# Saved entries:
════════════════════

-- ==== Sys2Proof/Laws/Fetching.lean ====
section
/-! SUPPORT. The opcode map row by row as facts about `pattern`, and what the fetch of a step reads. -/

namespace Sys2Proof

/-- What an encoding looks like under each kind of row: its bytes, its length and how many of them a step fetches. -/
def Pattern.Encodes (op : Byte) : Pattern → Prop
  | .op i => ∀ pad, encodeWith pad i = [op] ∧ i.length = 1 ∧ i.fetched = 1
  | .opPad i => ∀ pad, encodeWith pad i = [op, pad] ∧ i.length = 2 ∧ i.fetched = 1
  | .opB f => ∀ pad b, encodeWith pad (f b) = [op, b] ∧ (f b).length = 2 ∧ (f b).fetched = 2
  | .opW f => ∀ pad w, encodeWith pad (f w) = [op, loByte w, hiByte w] ∧ (f w).length = 3 ∧ (f w).fetched = 3
  | .unmapped => True

/-- Every row of the opcode map agrees with the encoder (R65, R66). -/
theorem pattern_encodes (op : Byte) : (pattern op).Encodes op := by
  unfold pattern
  split
  all_goals first
    | trivial
    | (rename_i h
       have hop : op = BitVec.ofNat 8 op.toNat := by simp
       rw [h] at hop; subst hop
       first | exact fun _ => ⟨rfl, rfl, rfl⟩ | exact fun _ _ => ⟨rfl, rfl, rfl⟩)

/-- Decoding three bytes: they are never too few. -/
theorem decode_three (op b c : Byte) :
    decode [op, b, c] = match pattern op with
      | .op i => .instr i [b, c]
      | .opPad i => .instr i [c]
      | .opB f => .instr (f b) [c]
      | .opW f => .instr (f (mkWord b c)) []
      | .unmapped => .unmapped op := by
  rw [decode]; cases pattern op <;> simp

/-- The rows that are not in the opcode map are the 105 bytes of R67. -/
theorem pattern_unmapped_iff (op : Byte) : pattern op = .unmapped ↔ op ∈ Machine.unmappedOpcodes := by
  have h : ∀ op : Byte, (match pattern op with | .unmapped => true | _ => false) = decide (op ∈ Machine.unmappedOpcodes) := by
    decide +kernel
  specialize h op
  constructor
  · intro hp; rw [hp] at h; simpa using h.symm
  · intro hm; cases hp : pattern op <;> simp_all

end Sys2Proof

namespace Sys2Proof.Machine

@[simp] theorem State.setPc_setPc (s : State) (u v : Word) : (s.setPc u).setPc v = s.setPc v := rfl

/-- The three bytes at an address. -/
theorem State.bytesAt_three (s : State) (a : Word) : s.bytesAt a 3 = [s.memRead a, s.memRead (a + 1), s.memRead (a + 2)] := by
  have : a + 1 + 1 = a + 2 := by bv_omega
  simp only [State.bytesAt, this]

/-- What the fetch of a step finds, row by row. -/
theorem State.fetch_eq (s : State) :
    s.fetch = match pattern (s.memRead s.pc) with
      | .op i => .instr i (s.setPc (s.pc + 1))
      | .opPad i => .instr i (s.setPc (s.pc + 1))
      | .opB f => .instr (f (s.memRead (s.pc + 1))) (s.setPc (s.pc + 2))
      | .opW f => .instr (f (mkWord (s.memRead (s.pc + 1)) (s.memRead (s.pc + 2)))) (s.setPc (s.pc + 3))
      | .unmapped => .unmapped (s.memRead s.pc) (s.setPc (s.pc + 1)) := by
  have h1 : s.pc + 1 + 1 = s.pc + 2 := by bv_omega
  have h2 : s.pc + 2 + 1 = s.pc + 3 := by bv_omega
  unfold State.fetch State.fetch8
  simp only [State.setPc_pc, State.setPc_memRead, State.setPc_setPc, h1, h2] <;> cases pattern (s.memRead s.pc) <;> rfl

/-- What a step does, row by row. -/
theorem step_eq (s : State) :
    step s = match pattern (s.memRead s.pc) with
      | .op i => exec i (s.setPc (s.pc + 1))
      | .opPad i => exec i (s.setPc (s.pc + 1))
      | .opB f => exec (f (s.memRead (s.pc + 1))) (s.setPc (s.pc + 2))
      | .opW f => exec (f (mkWord (s.memRead (s.pc + 1)) (s.memRead (s.pc + 2)))) (s.setPc (s.pc + 3))
      | .unmapped => raiseUnknownOpcode (s.memRead s.pc) (s.setPc (s.pc + 1)) := by
  rw [step, State.fetch_eq]; cases pattern (s.memRead s.pc) <;> rfl

/-- Bytes stored from an address on: the first of them, the others being stored elsewhere when they do not wrap onto it. -/
theorem State.storeBytes_three (s : State) (a : Word) (b c d : Byte) :
    (s.storeBytes a [b, c, d]).memRead a = b ∧ (s.storeBytes a [b, c, d]).memRead (a + 1) = c ∧
    (s.storeBytes a [b, c, d]).memRead (a + 2) = d := by
  have h1 : a + 1 + 1 = a + 2 := by bv_omega
  have e1 : a ≠ a + 1 := by bv_omega
  have e2 : a ≠ a + 2 := by bv_omega
  have e3 : a + 1 ≠ a + 2 := by bv_omega
  simp only [State.storeBytes, State.memWrite_memRead, h1, e1, e2, e3, if_true, if_false, and_self]

/-- Storing bytes keeps the canonical form. -/
theorem State.wf_storeBytes {s : State} (h : s.mem.wf = true) (a : Word) (bs : List Byte) : (s.storeBytes a bs).mem.wf = true := by
  induction bs generalizing s a with
  | nil => exact h
  | cons b bs ih => exact ih (State.wf_memWrite h a b) (a + 1)

/-- Storing bytes leaves `PC` where it is. -/
theorem State.storeBytes_pc (s : State) (a : Word) (bs : List Byte) : (s.storeBytes a bs).pc = s.pc := by
  induction bs generalizing s a with
  | nil => rfl
  | cons b bs ih => exact ih (s.memWrite a b) (a + 1)

end Sys2Proof.Machine
end

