/-- The bytes stored at an address are there, when they are no more than the addresses there are. -/
theorem State.bytesAt_storeBytes (s : State) (a : Word) (bs : List Byte) (h : bs.length ≤ 65536) :
    (s.storeBytes a bs).bytesAt a bs.length = bs := by
  induction bs generalizing s a with
  | nil => rfl
  | cons b bs ih =>
    have hlen : bs.length + 1 ≤ 65536 := h
    have hfirst : (s.storeBytes a (b :: bs)).memRead a = b := by
      rw [State.storeBytes, State.storeBytes_memRead_outside _ _ _ _ (by bv_omega), State.memWrite_memRead, if_pos rfl]
    calc (s.storeBytes a (b :: bs)).bytesAt a (b :: bs).length
        = (s.storeBytes a (b :: bs)).memRead a :: ((s.memWrite a b).storeBytes (a + 1) bs).bytesAt (a + 1) bs.length := rfl
      _ = b :: bs := by rw [hfirst, ih _ _ (by omega)]

/-- Settles O16: the stored bytes are the ones at `PC`, and a step at an instruction's encoding runs it. -/
theorem storedInstructionIsRun : Obligations.StoredInstructionIsRun := by
  intro s i pad
  have hlen := encodeWith_length pad i
  have hfits : (encodeWith pad i).length ≤ 65536 := by
    rw [hlen]
    exact (mode_length_le i.asm.mode).trans (by decide)
  have hat : (s.storeBytes s.pc (encodeWith pad i)).bytesAt (s.storeBytes s.pc (encodeWith pad i)).pc i.length = encodeWith pad i := by
    rw [State.storeBytes_pc, ← hlen]
    exact s.bytesAt_storeBytes s.pc _ hfits
  rw [step_of_bytesAt hat, State.storeBytes_pc]

end Sys2Proof.Machine
end

section
/-! SUPPORT. The statements about the encoding (spec/30_encoding.md): what the decoder reads is said once, row by row of the opcode
map, and the two round trips are read off it and the rows' agreement with the encoder. -/

namespace Sys2Proof.Machine

/-- What the decoder reads under a row of the opcode map: the bytes after the opcode, the instruction they complete, and the bytes
left over. The padding byte of `BRK` is dropped, also where the list ends before it (R61, R63, R190). -/
inductive Completes : Pattern → List Byte → Instr → List Byte → Prop
  | op (i : Instr) (rest : List Byte) : Completes (.op i) rest i rest
  | opPad (i : Instr) (bs : List Byte) : Completes (.opPad i) bs i (bs.drop 1)
  | opB (f : Byte → Instr) (b : Byte) (rest : List Byte) : Completes (.opB f) (b :: rest) (f b) rest
  | opW (f : Word → Instr) (lo hi : Byte) (rest : List Byte) : Completes (.opW f) (lo :: hi :: rest) (f (mkWord lo hi)) rest

/-- A list decodes to an instruction exactly when the bytes after its opcode complete the opcode's row (R65). -/
theorem decode_cons_iff {op : Byte} {bs rest : List Byte} {i : Instr} :
    decode (op :: bs) = .instr i rest ↔ Completes (pattern op) bs i rest := by
  rw [decode]
  constructor
  · intro h
    cases hp : pattern op with
    | unmapped => rw [hp] at h; cases h
    | op j => rw [hp] at h; cases h; exact .op _ _
    | opPad j => rw [hp] at h; cases h; exact .opPad _ _
    | opB f =>
      rw [hp] at h
      match bs, h with
      | b :: _, rfl => exact .opB f b _
    | opW f =>
      rw [hp] at h
      match bs, h with
      | lo :: hi :: _, rfl => exact .opW f lo hi _
  · intro h
    generalize pattern op = p at h
    cases h <;> rfl

/-- Settles O13: an encoding is its row's opcode followed by the bytes that complete the row. -/
theorem decodeInvertsEncode : Obligations.DecodeInvertsEncode := by
  intro i pad rest _
  have hrow := rowOf_opcodeOf i
  have henc := pattern_encodes (opcodeOf i)
  have hdec := @decode_cons_iff (opcodeOf i)
  generalize opcodeOf i = op at hrow henc hdec
  generalize pattern op = p at hrow henc hdec
  cases hrow with
  | op =>
    obtain ⟨hb, -⟩ := henc pad
    rw [hb]
    exact hdec.2 (.op i rest)
  | opPad =>
    obtain ⟨hb, -⟩ := henc pad
    rw [hb]
    exact hdec.2 (.opPad i (pad :: rest))
  | opB f b =>
    obtain ⟨hb, -⟩ := henc pad b
    rw [hb]
    exact hdec.2 (.opB f b rest)
  | opW f w =>
    obtain ⟨hb, -⟩ := henc pad w
    have h := hdec.2 (.opW f (loByte w) (hiByte w) rest)
    rw [mkWord_lo_hi] at h
    rw [hb]
    exact h
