/-- R116: "if `HEX.ENC b` gives (r0, r1) then `HEX.DEC r0, r1, 2` gives OK with result b", and the converse does not
hold for lower-case input. -/
def Obligations.HexDecUndoesHexEnc : Prop :=
  ∀ (s : State) (b : Byte), s.fstat.fault = false →
    (∃ (c0 c1 : Byte) (t u : State),
      exec (.hexEnc b) s = .next t ∧ OnlyResponds s t .ok (c0.setWidth 16) (c1.setWidth 16) ∧
      exec (.hexDec c0 c1 2) t = .next u ∧ OnlyResponds t u .ok (b.setWidth 16) 0) ∧
    (∃ v w, exec (.hexDec 0x61 0x62 2) s = .next v ∧ OnlyResponds s v .ok 0xAB 0 ∧
      exec (.hexEnc 0xAB) s = .next w ∧ OnlyResponds s w .ok 0x41 0x42)

/-! ## Binary escape codec -/

/-- R122 with R121: which bytes are escaped, and what is put out. -/
def Obligations.BinEncEscapesExactlyTheListedBytes : Prop :=
  ∀ (s : State) (v : Byte), s.fstat.fault = false →
    (v.toNat < 0x20 ∨ 0x7E < v.toNat ∨ v = 0x23 ∨ v = 0x24 ∨ v = 0x25 ∨ v = 0x2A ∨ v = 0x7D ∨
        v ∈ s.params.escExtra →
      ∃ t, exec (.binEnc v) s = .next t ∧ OnlyResponds s t .ok 2 ((v ^^^ 0x20) ++ (0x7D : Byte))) ∧
    (0x20 ≤ v.toNat → v.toNat ≤ 0x7E → v ≠ 0x23 → v ≠ 0x24 → v ≠ 0x25 → v ≠ 0x2A → v ≠ 0x7D →
        v ∉ s.params.escExtra →
      ∃ t, exec (.binEnc v) s = .next t ∧ OnlyResponds s t .ok 1 ((0 : Byte) ++ v))

/-- R123: `BIN.DEC` gives the operand XOR 0x20, whatever it is. -/
def Obligations.BinDecXorsWith20 : Prop :=
  ∀ (s : State) (e : Byte), s.fstat.fault = false →
    ∃ t, exec (.binDec e) s = .next t ∧ OnlyResponds s t .ok ((e ^^^ 0x20).setWidth 16) 0

/-- R125: decoding the output of `BIN.ENC b` yields `b`, for every value of `ESC_EXTRA`. -/
def Obligations.BinDecUndoesBinEnc : Prop :=
  ∀ (s : State) (b : Byte), s.fstat.fault = false →
    ∃ (t : State) (o1 o2 : Byte), exec (.binEnc b) s = .next t ∧
      ((OnlyResponds s t .ok 1 (o2 ++ o1) ∧ o1 = b) ∨
       (OnlyResponds s t .ok 2 (o2 ++ o1) ∧ o1 = 0x7D ∧
        ∃ u, exec (.binDec o2) t = .next u ∧ OnlyResponds t u .ok (b.setWidth 16) 0))

/-- R126 with R125: unescaping the sequence of the outputs of `BIN.ENC` gives the data back. -/
def Obligations.UnescapeUndoesTheEscapeOfASequence : Prop :=
  ∀ (p : Params) (xs : List Byte), unescape (xs.flatMap (escapeByte p)) = xs

/-- R184: "A payload built by applying `BIN.ENC` to every data byte meets this condition." -/
def Obligations.EscapedPayloadsCanBeFramed : Prop :=
  ∀ (p : Params) (xs : List Byte), payloadClean false (xs.flatMap (escapeByte p)) = true

/-! ## Run-length encoder -/

/-- R131, row for row, with the length bytes of R132. -/
def Obligations.RunEmissionFollowsThePolicyTable : Prop :=
  ∀ (v : Byte) (runLen : Nat),
    (1 ≤ runLen ∧ runLen ≤ 3 → rleRun runLen v runLen = List.replicate runLen v) ∧
    (4 ≤ runLen ∧ runLen ≤ 6 → rleRun runLen v runLen = [v, 0x2A, BitVec.ofNat 8 (runLen - 1 + 0x1D)]) ∧
    (7 ≤ runLen ∧ runLen ≤ 9 →
      rleRun runLen v runLen = [v, 0x2A, 0x22] ++ List.replicate (runLen - 6) v) ∧
    (10 ≤ runLen ∧ runLen ≤ 98 → rleRun runLen v runLen = [v, 0x2A, BitVec.ofNat 8 (runLen - 1 + 0x1D)]) ∧
    (98 < runLen → rleRun runLen v runLen = [v, 0x2A, 0x7E] ++ rleRun (runLen - 98) v (runLen - 98))

/-- R133, R134: the in-place encoder leaves at `base` the emissions of the maximal runs of the window, reports their
length, and changes no other byte and no register. -/
def Obligations.RleEncInPlaceEncodesTheRuns : Prop :=
  ∀ (s : State) (base len : Idx), s.fstat.fault = false →
    base.toNat + len.toNat ≤ s.params.cap.toNat →
    ∃ (t : State) (out : List Byte), exec (.rleEnc base len) s = .next t ∧
      out = rleBytes (s.bytes base.toNat len.toNat) ∧
      Responds t .ok (BitVec.ofNat 16 out.length) 0 ∧
      t.bytes base.toNat out.length = out ∧
      (∀ a, a < base.toNat ∨ base.toNat + out.length ≤ a → t.byteAt a = s.byteAt a) ∧
      KeepsOutside s t ∧ KeepsTransport s t ∧ KeepsRegisters s t

/-- R135: "for all inputs, `len(encode(buf)) <= len(buf)`", and run by run. -/
def Obligations.RleNeverExpands : Prop :=
  (∀ xs : List Byte, (rleBytes xs).length ≤ xs.length) ∧
  (∀ (v : Byte) (runLen : Nat), (rleRun runLen v runLen).length ≤ runLen)

/-- R136: no entry's length byte is `#`, `$`, `%` or outside the printable range; no other value is forbidden: `*`,
`+`, `-` and `}` "are all produced". -/
def Obligations.RleLengthBytesAreNeverForbidden : Prop :=
  (∀ (v : Byte) (runLen : Nat), RunPieces v (rleRun runLen v runLen)) ∧
  (∀ v : Byte, rleRun 14 v 14 = [v, 0x2A, 0x2A] ∧ rleRun 15 v 15 = [v, 0x2A, 0x2B] ∧
    rleRun 17 v 17 = [v, 0x2A, 0x2D] ∧ rleRun 97 v 97 = [v, 0x2A, 0x7D])

/-- R138: "`expand(RLE.ENC(s)) = s` for every `s` that contains no `*`". -/
def Obligations.RleExpandsBack : Prop :=
  ∀ xs : List Byte, 0x2A ∉ xs → expand (rleBytes xs) = xs

/-! ## Packet writer -/

/-- R151: `WR.INIT` queues the marker, sends nothing, and starts the packet whatever the writer was doing. -/
def Obligations.WrInitQueuesTheMarker : Prop :=
  ∀ (s : State) (ty : PacketType), s.fstat.fault = false →
    ∃ t, exec (.wrInit ty) s = .next t ∧ Responds t .ok 0 0 ∧
      t.wr.valid = true ∧ t.wr.type = ty ∧ t.wr.csum = 0 ∧ t.wr.finished = false ∧ t.wr.ackSent = false ∧
      t.wr.trailer = false ∧
      (ty = .msg → t.wr.queued = [0x24]) ∧ (ty = .notif → t.wr.queued = [0x25]) ∧ (ty = .ack → t.wr.queued = []) ∧
      KeepsAllButWr s t ∧ t.sink = s.sink ∧ t.sent = s.sent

════════════════════

# Exercise instructions:
Looking at the data above, write out exactly the lines that start at the one containing "hold for lower-case input. -/" and end at the one containing "(v : Byte), s.fstat.fault = false →"; include both and nothing beyond.

# Exercise result:
hold for lower-case input. -/
def Obligations.HexDecUndoesHexEnc : Prop :=
  ∀ (s : State) (b : Byte), s.fstat.fault = false →
    (∃ (c0 c1 : Byte) (t u : State),
      exec (.hexEnc b) s = .next t ∧ OnlyResponds s t .ok (c0.setWidth 16) (c1.setWidth 16) ∧
      exec (.hexDec c0 c1 2) t = .next u ∧ OnlyResponds t u .ok (b.setWidth 16) 0) ∧
    (∃ v w, exec (.hexDec 0x61 0x62 2) s = .next v ∧ OnlyResponds s v .ok 0xAB 0 ∧
      exec (.hexEnc 0xAB) s = .next w ∧ OnlyResponds s w .ok 0x41 0x42)

/-! ## Binary escape codec -/

/-- R122 with R121: which bytes are escaped, and what is put out. -/
def Obligations.BinEncEscapesExactlyTheListedBytes : Prop :=
  ∀ (s : State) (v : Byte), s.fstat.fault = false →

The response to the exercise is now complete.